(Work required)
In the entries below, find the line with "rw [scan_length hp]" and the line with "rw [frame_length, tagIEND_length, List.length_nil]". Return those two lines and all lines between them, exactly.
== == ==
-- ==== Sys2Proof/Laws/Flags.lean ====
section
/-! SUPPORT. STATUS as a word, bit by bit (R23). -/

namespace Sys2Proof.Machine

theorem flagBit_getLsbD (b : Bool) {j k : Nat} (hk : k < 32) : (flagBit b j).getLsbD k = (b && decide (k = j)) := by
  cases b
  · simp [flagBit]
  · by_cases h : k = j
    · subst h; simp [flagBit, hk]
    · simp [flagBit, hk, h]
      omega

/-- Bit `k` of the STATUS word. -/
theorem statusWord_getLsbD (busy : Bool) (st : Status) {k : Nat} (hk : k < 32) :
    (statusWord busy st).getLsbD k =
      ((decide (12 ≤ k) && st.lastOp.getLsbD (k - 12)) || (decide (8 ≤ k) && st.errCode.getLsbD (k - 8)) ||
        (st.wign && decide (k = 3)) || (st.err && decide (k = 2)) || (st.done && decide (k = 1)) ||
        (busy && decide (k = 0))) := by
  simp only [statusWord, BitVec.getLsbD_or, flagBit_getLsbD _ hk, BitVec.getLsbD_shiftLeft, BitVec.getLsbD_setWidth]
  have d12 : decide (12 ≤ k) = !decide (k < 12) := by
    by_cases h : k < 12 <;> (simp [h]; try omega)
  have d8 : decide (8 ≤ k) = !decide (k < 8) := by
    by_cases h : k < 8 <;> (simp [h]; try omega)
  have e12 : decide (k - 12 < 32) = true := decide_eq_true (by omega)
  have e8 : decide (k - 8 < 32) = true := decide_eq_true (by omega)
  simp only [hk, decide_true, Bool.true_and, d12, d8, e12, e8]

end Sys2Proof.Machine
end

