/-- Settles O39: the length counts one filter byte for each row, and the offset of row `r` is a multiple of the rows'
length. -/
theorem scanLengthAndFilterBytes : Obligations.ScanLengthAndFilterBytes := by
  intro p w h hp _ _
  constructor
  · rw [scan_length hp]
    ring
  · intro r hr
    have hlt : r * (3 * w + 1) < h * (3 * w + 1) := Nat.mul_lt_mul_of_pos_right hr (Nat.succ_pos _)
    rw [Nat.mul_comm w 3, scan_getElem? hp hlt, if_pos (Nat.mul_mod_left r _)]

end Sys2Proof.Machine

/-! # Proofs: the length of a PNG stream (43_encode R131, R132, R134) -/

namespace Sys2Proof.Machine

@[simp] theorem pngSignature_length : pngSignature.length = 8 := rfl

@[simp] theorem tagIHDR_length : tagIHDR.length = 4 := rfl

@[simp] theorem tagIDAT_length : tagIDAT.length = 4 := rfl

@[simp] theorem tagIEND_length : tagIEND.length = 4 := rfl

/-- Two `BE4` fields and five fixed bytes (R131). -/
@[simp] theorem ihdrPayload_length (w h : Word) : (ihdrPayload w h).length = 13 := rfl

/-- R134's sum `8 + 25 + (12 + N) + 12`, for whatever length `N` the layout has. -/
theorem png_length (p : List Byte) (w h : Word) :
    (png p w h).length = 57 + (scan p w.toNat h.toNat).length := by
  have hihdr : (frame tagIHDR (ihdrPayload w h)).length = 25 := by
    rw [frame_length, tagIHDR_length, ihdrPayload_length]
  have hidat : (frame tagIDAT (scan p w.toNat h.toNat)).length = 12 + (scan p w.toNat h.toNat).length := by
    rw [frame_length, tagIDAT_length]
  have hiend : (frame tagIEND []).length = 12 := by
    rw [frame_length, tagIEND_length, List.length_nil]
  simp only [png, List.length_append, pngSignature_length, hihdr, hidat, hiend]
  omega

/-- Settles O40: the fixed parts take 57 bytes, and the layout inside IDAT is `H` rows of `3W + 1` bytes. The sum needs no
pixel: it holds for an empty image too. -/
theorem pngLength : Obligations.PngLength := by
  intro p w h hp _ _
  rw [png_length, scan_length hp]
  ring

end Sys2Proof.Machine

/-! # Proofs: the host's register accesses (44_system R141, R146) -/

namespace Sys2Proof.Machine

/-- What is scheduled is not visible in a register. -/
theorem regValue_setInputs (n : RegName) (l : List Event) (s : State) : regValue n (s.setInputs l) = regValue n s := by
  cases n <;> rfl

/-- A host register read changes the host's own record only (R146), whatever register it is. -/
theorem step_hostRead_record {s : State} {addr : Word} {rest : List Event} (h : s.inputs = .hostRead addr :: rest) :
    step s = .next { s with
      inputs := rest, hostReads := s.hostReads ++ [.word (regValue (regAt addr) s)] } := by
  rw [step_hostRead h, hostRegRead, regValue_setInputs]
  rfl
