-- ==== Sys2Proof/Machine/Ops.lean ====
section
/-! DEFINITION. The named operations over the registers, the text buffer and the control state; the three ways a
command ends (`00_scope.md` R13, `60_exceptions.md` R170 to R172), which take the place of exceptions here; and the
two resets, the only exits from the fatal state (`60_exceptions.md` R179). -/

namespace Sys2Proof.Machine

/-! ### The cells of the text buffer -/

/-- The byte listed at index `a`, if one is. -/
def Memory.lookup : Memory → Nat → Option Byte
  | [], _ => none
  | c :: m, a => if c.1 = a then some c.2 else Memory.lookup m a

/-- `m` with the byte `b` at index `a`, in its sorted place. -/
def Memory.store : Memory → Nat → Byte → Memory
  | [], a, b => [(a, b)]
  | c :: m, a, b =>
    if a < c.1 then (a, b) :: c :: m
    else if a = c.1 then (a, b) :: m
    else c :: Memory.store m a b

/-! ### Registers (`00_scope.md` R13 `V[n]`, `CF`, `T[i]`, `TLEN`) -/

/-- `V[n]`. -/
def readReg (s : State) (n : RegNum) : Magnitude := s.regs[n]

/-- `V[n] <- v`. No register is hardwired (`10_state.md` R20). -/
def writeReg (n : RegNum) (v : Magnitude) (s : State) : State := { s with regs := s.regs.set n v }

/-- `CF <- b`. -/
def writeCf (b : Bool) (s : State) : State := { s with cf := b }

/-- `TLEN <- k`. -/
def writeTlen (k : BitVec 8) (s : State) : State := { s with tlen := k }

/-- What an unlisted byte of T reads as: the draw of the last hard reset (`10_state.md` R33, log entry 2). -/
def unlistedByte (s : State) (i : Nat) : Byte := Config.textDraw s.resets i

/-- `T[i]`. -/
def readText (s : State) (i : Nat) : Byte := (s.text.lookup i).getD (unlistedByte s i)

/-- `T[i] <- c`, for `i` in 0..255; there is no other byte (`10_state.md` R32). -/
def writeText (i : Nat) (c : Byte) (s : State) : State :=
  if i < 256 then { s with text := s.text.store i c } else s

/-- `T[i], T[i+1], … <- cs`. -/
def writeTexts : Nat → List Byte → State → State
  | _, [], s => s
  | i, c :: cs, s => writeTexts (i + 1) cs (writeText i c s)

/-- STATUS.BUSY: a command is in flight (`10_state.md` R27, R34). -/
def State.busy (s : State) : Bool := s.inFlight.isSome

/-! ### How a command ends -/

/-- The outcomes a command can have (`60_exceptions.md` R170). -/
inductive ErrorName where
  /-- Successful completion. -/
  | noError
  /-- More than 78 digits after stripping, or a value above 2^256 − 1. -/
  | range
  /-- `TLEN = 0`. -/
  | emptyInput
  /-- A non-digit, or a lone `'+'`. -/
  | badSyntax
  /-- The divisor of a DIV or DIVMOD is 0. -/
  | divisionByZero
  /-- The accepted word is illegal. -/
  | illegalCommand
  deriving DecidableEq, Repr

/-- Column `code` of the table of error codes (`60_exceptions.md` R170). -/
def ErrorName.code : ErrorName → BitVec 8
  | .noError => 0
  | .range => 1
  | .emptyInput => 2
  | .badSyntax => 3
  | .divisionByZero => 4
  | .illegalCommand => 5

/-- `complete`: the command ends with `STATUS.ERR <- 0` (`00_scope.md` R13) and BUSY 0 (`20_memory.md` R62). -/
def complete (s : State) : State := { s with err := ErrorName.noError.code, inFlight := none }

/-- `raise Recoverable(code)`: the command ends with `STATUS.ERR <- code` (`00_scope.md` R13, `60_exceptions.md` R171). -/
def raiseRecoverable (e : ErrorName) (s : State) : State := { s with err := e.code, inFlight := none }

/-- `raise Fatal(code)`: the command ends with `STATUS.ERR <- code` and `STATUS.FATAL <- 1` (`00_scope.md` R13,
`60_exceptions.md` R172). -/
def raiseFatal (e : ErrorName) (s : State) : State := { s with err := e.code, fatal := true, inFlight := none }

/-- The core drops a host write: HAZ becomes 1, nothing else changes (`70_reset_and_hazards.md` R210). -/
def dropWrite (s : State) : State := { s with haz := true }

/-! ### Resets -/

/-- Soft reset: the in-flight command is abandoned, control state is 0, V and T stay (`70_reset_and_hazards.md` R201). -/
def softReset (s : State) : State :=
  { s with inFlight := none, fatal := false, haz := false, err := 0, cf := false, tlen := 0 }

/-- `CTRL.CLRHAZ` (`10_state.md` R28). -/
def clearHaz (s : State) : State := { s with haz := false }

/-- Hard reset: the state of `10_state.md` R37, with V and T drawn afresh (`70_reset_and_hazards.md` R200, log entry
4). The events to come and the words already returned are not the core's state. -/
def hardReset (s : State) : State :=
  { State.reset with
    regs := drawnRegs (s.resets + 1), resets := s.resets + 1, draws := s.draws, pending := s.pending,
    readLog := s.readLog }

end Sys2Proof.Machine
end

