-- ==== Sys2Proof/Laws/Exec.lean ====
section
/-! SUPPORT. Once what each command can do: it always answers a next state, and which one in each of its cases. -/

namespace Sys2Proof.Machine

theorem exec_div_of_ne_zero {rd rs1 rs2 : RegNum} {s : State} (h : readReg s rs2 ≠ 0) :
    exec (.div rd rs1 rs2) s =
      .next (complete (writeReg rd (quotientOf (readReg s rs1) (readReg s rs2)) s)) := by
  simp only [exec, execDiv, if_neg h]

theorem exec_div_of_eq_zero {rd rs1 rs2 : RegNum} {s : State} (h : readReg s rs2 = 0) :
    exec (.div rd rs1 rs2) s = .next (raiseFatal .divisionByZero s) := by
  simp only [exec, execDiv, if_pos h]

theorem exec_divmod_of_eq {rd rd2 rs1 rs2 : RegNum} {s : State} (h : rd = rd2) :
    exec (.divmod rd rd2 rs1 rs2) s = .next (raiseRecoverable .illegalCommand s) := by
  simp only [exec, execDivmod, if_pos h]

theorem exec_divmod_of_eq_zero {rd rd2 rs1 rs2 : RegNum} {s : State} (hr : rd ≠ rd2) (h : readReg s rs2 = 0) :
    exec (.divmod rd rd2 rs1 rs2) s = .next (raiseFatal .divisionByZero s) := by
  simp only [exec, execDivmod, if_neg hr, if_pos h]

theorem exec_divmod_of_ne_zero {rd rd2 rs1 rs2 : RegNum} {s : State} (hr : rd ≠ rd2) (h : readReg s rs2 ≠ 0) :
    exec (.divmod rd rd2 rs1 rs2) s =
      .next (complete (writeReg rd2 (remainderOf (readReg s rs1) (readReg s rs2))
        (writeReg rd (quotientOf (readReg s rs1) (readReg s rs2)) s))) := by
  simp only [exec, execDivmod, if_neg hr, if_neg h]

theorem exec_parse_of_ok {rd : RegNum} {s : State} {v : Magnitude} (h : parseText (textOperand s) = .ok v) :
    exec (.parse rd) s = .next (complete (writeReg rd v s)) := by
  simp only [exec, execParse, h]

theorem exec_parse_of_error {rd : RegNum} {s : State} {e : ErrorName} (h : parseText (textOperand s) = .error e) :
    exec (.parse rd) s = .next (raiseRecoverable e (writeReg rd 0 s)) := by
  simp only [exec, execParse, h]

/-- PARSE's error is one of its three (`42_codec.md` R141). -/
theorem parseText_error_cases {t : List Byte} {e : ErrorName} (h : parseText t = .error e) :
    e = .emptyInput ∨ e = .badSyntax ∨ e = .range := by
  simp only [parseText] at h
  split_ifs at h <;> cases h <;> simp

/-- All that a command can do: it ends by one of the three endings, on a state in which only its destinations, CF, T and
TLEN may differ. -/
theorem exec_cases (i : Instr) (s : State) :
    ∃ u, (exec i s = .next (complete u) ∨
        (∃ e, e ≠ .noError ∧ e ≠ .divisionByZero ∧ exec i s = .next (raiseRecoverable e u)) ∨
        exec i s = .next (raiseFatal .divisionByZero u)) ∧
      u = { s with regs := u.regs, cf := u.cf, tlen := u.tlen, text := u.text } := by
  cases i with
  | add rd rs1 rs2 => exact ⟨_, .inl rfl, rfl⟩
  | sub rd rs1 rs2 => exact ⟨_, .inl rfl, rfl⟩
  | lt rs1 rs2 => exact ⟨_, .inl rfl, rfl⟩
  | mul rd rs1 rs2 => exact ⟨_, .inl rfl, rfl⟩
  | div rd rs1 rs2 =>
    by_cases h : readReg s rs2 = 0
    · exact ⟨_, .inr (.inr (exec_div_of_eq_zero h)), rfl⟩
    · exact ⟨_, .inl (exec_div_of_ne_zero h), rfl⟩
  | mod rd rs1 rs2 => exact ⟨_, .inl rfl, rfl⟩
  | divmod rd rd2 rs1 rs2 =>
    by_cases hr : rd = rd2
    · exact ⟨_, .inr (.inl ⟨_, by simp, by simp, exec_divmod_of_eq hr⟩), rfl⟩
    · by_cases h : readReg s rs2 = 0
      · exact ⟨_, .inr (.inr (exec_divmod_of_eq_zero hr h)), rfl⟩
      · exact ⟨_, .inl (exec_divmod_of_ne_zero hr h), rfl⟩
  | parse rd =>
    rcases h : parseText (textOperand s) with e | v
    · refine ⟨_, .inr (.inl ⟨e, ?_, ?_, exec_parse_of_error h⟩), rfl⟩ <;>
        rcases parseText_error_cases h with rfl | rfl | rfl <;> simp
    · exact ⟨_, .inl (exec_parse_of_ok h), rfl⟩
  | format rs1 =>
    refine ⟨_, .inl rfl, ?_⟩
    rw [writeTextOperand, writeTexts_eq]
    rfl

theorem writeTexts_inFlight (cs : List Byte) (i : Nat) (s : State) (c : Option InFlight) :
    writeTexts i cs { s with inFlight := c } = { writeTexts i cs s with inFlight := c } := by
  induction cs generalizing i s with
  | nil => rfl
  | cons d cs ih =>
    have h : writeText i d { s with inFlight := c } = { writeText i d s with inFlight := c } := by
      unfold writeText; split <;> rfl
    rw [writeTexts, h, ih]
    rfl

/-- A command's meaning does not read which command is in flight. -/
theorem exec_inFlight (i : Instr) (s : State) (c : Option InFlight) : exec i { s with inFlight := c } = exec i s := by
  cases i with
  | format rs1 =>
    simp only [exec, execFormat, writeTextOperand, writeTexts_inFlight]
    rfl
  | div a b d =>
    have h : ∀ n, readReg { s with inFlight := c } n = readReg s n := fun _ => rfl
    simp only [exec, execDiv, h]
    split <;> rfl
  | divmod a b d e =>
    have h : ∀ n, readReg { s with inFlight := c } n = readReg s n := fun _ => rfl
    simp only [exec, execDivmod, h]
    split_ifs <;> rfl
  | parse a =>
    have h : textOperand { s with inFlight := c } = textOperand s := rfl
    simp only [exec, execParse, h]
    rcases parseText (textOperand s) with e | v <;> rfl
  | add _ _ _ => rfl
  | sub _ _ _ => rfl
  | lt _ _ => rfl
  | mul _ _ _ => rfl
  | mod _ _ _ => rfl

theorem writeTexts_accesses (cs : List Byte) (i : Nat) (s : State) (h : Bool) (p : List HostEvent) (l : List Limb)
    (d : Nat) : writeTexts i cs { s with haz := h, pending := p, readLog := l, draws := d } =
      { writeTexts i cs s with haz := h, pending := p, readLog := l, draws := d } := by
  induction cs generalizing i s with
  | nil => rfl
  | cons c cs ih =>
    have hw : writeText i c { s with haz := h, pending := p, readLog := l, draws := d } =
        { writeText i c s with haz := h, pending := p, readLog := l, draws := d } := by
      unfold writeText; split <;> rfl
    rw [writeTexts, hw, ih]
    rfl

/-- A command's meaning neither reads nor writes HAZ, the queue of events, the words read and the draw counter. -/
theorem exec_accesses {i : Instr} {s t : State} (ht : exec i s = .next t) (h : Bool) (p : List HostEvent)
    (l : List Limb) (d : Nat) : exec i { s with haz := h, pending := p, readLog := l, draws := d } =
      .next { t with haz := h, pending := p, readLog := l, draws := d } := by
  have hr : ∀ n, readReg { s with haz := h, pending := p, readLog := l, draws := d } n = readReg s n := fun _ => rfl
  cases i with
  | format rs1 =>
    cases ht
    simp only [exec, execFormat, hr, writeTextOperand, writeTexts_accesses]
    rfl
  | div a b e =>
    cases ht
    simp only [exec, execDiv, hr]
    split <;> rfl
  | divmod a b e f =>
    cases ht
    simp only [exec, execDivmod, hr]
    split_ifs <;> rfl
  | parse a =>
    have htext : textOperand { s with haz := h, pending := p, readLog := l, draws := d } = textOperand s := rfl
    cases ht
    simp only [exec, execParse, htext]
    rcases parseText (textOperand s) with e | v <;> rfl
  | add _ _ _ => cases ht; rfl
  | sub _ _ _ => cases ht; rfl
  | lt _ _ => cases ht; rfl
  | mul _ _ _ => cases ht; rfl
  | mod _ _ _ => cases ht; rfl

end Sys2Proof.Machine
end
== == ==
(Answer to the exercise)
  · rw [scan_length hp]
    ring
  · intro r hr
    have hlt : r * (3 * w + 1) < h * (3 * w + 1) := Nat.mul_lt_mul_of_pos_right hr (Nat.succ_pos _)
    rw [Nat.mul_comm w 3, scan_getElem? hp hlt, if_pos (Nat.mul_mod_left r _)]

end Sys2Proof.Machine

/-! # Proofs: the length of a PNG stream (43_encode R131, R132, R134) -/

namespace Sys2Proof.Machine

@[simp] theorem pngSignature_length : pngSignature.length = 8 := rfl

@[simp] theorem tagIHDR_length : tagIHDR.length = 4 := rfl

@[simp] theorem tagIDAT_length : tagIDAT.length = 4 := rfl

@[simp] theorem tagIEND_length : tagIEND.length = 4 := rfl

/-- Two `BE4` fields and five fixed bytes (R131). -/
@[simp] theorem ihdrPayload_length (w h : Word) : (ihdrPayload w h).length = 13 := rfl

/-- R134's sum `8 + 25 + (12 + N) + 12`, for whatever length `N` the layout has. -/
theorem png_length (p : List Byte) (w h : Word) :
    (png p w h).length = 57 + (scan p w.toNat h.toNat).length := by
  have hihdr : (frame tagIHDR (ihdrPayload w h)).length = 25 := by
    rw [frame_length, tagIHDR_length, ihdrPayload_length]
  have hidat : (frame tagIDAT (scan p w.toNat h.toNat)).length = 12 + (scan p w.toNat h.toNat).length := by
    rw [frame_length, tagIDAT_length]
  have hiend : (frame tagIEND []).length = 12 := by
    rw [frame_length, tagIEND_length, List.length_nil]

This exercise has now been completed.